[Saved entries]

/-- A word that decodes, and a row that covers a word. -/
theorem witness_DecoderAgreesWithOpcodeTable :
    decode 0x0220A1B3 = .instr (.mulhsu 3 1 2) ∧
    (⟨"MULHSU", 0x02002033, maskOpFunct⟩ : OpcodeRow) ∈ opcodeRows ∧
    (⟨"MULHSU", 0x02002033, maskOpFunct⟩ : OpcodeRow).covers 0x0220A1B3 = true := by
  decide

/-- A program whose last word the pc points to. -/
theorem witness_StepRunsTheDecodedInstruction :
    (testState Params.hardware [0x13, 0x00100093] 4 [] []).program[(testState Params.hardware [0x13, 0x00100093] 4 [] []).pc.toNat / 4]? =
      some 0x00100093 ∧
    decode 0x00100093 = .instr (.addi 1 0 1) := by
  decide

/-- The first index beyond the program and the last one in it. -/
theorem witness_FetchStopsAtProgramEnd :
    (testState Params.hardware [0x13, 0x13] 8 [] []).program.length ≤
        (testState Params.hardware [0x13, 0x13] 8 [] []).pc.toNat / 4 ∧
    (testState Params.hardware [0x13, 0x13] 4 [] []).pc.toNat / 4 <
        (testState Params.hardware [0x13, 0x13] 4 [] []).program.length := by
  decide

/-- The end of a program of one word, and its step. -/
theorem witness_ProgramEndIsIdempotent :
    (testState Params.hardware [0x13] 4 [] []).program.length ≤ (testState Params.hardware [0x13] 4 [] []).pc.toNat / 4 ∧
    step (testState Params.hardware [0x13] 4 [] []) = .next (after (testState Params.hardware [0x13] 4 [] [])) := ⟨by decide, rfl⟩

/-- A word that no instruction has. -/
theorem witness_UnsupportedWordsRaise :
    fetch (at16 Params.hardware 0x73 [] []) = some 0x73 ∧ decode 0x73 = .unsupported := by
  decide

/-- A word for each clause. -/
theorem witness_UnlistedWordsAreUnsupported :
    (0x00000073#32).extractLsb' 0 7 ∉ [0b0110011#7, 0b0010011, 0b0000011, 0b0100011, 0b1100011, 0b1101111, 0b1100111, 0b0110111,
      0b0010111] ∧
    ((0x04208133#32).extractLsb' 0 7 = 0b0110011#7 ∧ (0x04208133#32).extractLsb' 25 7 ∉ [0#7, 1#7, 32#7]) ∧
    ((0x40209133#32).extractLsb' 0 7 = 0b0110011#7 ∧ (0x40209133#32).extractLsb' 25 7 = 32#7 ∧
      (0x40209133#32).extractLsb' 12 3 ∉ [0#3, 5#3]) ∧
    ((0x40209113#32).extractLsb' 0 7 = 0b0010011#7 ∧ (0x40209113#32).extractLsb' 12 3 = 1#3 ∧
      (0x40209113#32).extractLsb' 25 7 ≠ 0#7) ∧
    ((0x02205113#32).extractLsb' 0 7 = 0b0010011#7 ∧ (0x02205113#32).extractLsb' 12 3 = 5#3 ∧
      (0x02205113#32).extractLsb' 25 7 ∉ [0#7, 32#7]) ∧
    ((0x00006003#32).extractLsb' 0 7 = 0b0000011#7 ∧ (0x00006003#32).extractLsb' 12 3 ∈ [3#3, 6#3, 7#3]) ∧
    ((0x00003023#32).extractLsb' 0 7 = 0b0100011#7 ∧ (0x00003023#32).extractLsb' 12 3 ∈ [3#3, 4#3, 5#3, 6#3, 7#3]) ∧
    ((0x00003063#32).extractLsb' 0 7 = 0b1100011#7 ∧ (0x00003063#32).extractLsb' 12 3 ∈ [2#3, 3#3]) ∧
    ((0x00001067#32).extractLsb' 0 7 = 0b1100111#7 ∧ (0x00001067#32).extractLsb' 12 3 ≠ 0#3) := by
  decide

/-- A division by 0. -/
theorem witness_EveryErrorIsTheErrorReset :
    step (divRun 5 0) = .next (after (divRun 5 0)) ∧
    (after (divRun 5 0)).lastOutcome = some (failed .divisionByZero 4) ∧
    (failed .divisionByZero 4).success = false ∧ (failed .divisionByZero 4).error ≠ .pcOutOfBounds := ⟨rfl, by decide, by decide, by decide⟩

/-- A division by 0. -/
theorem witness_ErrorRestartsTheProgram :
    step (divRun 5 0) = .next (after (divRun 5 0)) ∧
    (after (divRun 5 0)).lastOutcome = some (failed .divisionByZero 4) ∧
    (failed .divisionByZero 4).success = false ∧ (failed .divisionByZero 4).error ≠ .pcOutOfBounds := ⟨rfl, by decide, by decide, by decide⟩

/-- A step for each of the five errors. -/
theorem witness_ErrorsComeFromTheirInstructions :
    (∀ s ∈ [divRun 5 0, at16 Params.hardware 0x0000A183 [(1, 0x1FFD)] [], at16 Params.hardware 0x006000EF [] [],
        at16 Params.hardware 0x73 [] [], State.reset],
      step s = .next (after s)) ∧
    (after (divRun 5 0)).lastOutcome = some (failed .divisionByZero 4) ∧
    (after (at16 Params.hardware 0x0000A183 [(1, 0x1FFD)] [])).lastOutcome = some (failed .invalidMemoryAccess 4) ∧
    (after (at16 Params.hardware 0x006000EF [] [])).lastOutcome = some (failed .offsetNot32BitAligned 4) ∧
    (after (at16 Params.hardware 0x73 [] [])).lastOutcome = some (failed .unsupportedOpcode 4) ∧
    (after State.reset).lastOutcome = some (failed .pcOutOfBounds 0) := by
  refine ⟨?_, by decide, by decide, by decide, by decide, by decide⟩
  simp only [List.forall_mem_cons]
  exact ⟨rfl, rfl, rfl, rfl, rfl, by simp⟩

/-- A step with an outcome. -/
theorem witness_InvalidRegisterIsNeverRaised :
    step addiRun = .next (after addiRun) ∧ (after addiRun).lastOutcome = some (wrote 1 5 4) := ⟨rfl, by decide⟩

/-- A step to a next state. -/
theorem witness_EveryStepReportsAnOutcome :
    step addiRun = .next (after addiRun) := rfl

/-- A successful step. -/
theorem witness_SuccessReportsTheChange :
    step addiRun = .next (after addiRun) ∧ (after addiRun).lastOutcome = some (wrote 1 5 4) ∧ (wrote 1 5 4).success = true := ⟨rfl, by decide, rfl⟩

/-- The hardware's value of the parameter. -/
theorem witness_StepAlwaysAnswers :
    State.reset.params.divOverflow = .riscv := by
  decide

/-- A state with a listed byte, a register and a program that meets the invariant, and its step. -/
theorem witness_StepKeepsTheInvariant :
    invState.Inv ∧ step invState = .next (after invState) := ⟨⟨by decide, by decide, by decide, by decide, by decide⟩, rfl⟩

Action item: Looking through the records, copy out every line in which the word "that" is found.

Answer to the exercise:
/-- A word that decodes, and a row that covers a word. -/
/-- A word that no instruction has. -/
/-- A state with a listed byte, a register and a program that meets the invariant, and its step. -/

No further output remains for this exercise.